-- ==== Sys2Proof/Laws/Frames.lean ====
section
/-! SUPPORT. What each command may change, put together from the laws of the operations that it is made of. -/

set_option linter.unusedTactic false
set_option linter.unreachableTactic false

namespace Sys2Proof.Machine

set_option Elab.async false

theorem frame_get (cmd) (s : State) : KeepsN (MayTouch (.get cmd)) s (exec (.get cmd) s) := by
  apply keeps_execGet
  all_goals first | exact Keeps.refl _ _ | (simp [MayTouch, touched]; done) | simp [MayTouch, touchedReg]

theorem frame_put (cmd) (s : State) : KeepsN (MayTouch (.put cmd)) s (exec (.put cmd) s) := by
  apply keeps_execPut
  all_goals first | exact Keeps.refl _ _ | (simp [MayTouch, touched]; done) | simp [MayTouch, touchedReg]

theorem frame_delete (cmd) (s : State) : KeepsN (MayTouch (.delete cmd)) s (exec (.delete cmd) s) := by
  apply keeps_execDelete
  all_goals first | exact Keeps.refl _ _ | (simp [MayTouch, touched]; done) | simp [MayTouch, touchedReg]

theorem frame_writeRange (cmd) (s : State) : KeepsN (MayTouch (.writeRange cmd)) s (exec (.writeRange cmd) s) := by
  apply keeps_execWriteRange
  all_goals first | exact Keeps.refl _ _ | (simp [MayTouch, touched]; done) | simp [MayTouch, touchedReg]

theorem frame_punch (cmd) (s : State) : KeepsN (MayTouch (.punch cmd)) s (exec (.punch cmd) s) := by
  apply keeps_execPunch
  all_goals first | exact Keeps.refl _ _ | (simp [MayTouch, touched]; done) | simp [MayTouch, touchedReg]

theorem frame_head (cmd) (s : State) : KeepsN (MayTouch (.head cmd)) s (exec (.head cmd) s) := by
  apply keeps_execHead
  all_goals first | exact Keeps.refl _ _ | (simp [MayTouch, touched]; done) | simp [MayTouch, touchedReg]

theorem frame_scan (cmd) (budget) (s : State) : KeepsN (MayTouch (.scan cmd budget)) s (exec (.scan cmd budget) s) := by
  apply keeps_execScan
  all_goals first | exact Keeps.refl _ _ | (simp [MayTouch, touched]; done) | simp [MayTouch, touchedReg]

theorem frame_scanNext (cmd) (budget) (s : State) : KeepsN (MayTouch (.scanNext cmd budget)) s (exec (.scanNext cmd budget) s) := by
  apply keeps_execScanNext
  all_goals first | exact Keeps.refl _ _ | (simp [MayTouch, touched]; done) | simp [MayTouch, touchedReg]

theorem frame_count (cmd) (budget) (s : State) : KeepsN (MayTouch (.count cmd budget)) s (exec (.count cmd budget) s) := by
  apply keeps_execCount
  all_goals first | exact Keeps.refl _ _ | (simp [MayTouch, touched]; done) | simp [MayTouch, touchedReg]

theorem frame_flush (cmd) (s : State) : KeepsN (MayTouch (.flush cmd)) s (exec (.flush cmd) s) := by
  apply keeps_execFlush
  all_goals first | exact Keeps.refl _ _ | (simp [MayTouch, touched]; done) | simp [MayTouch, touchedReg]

(Problem requirements) Which lines in the data above hold the string "budget"? Show each one.

(Written reply)
theorem frame_scan (cmd) (budget) (s : State) : KeepsN (MayTouch (.scan cmd budget)) s (exec (.scan cmd budget) s) := by
theorem frame_scanNext (cmd) (budget) (s : State) : KeepsN (MayTouch (.scanNext cmd budget)) s (exec (.scanNext cmd budget) s) := by
theorem frame_count (cmd) (budget) (s : State) : KeepsN (MayTouch (.count cmd budget)) s (exec (.count cmd budget) s) := by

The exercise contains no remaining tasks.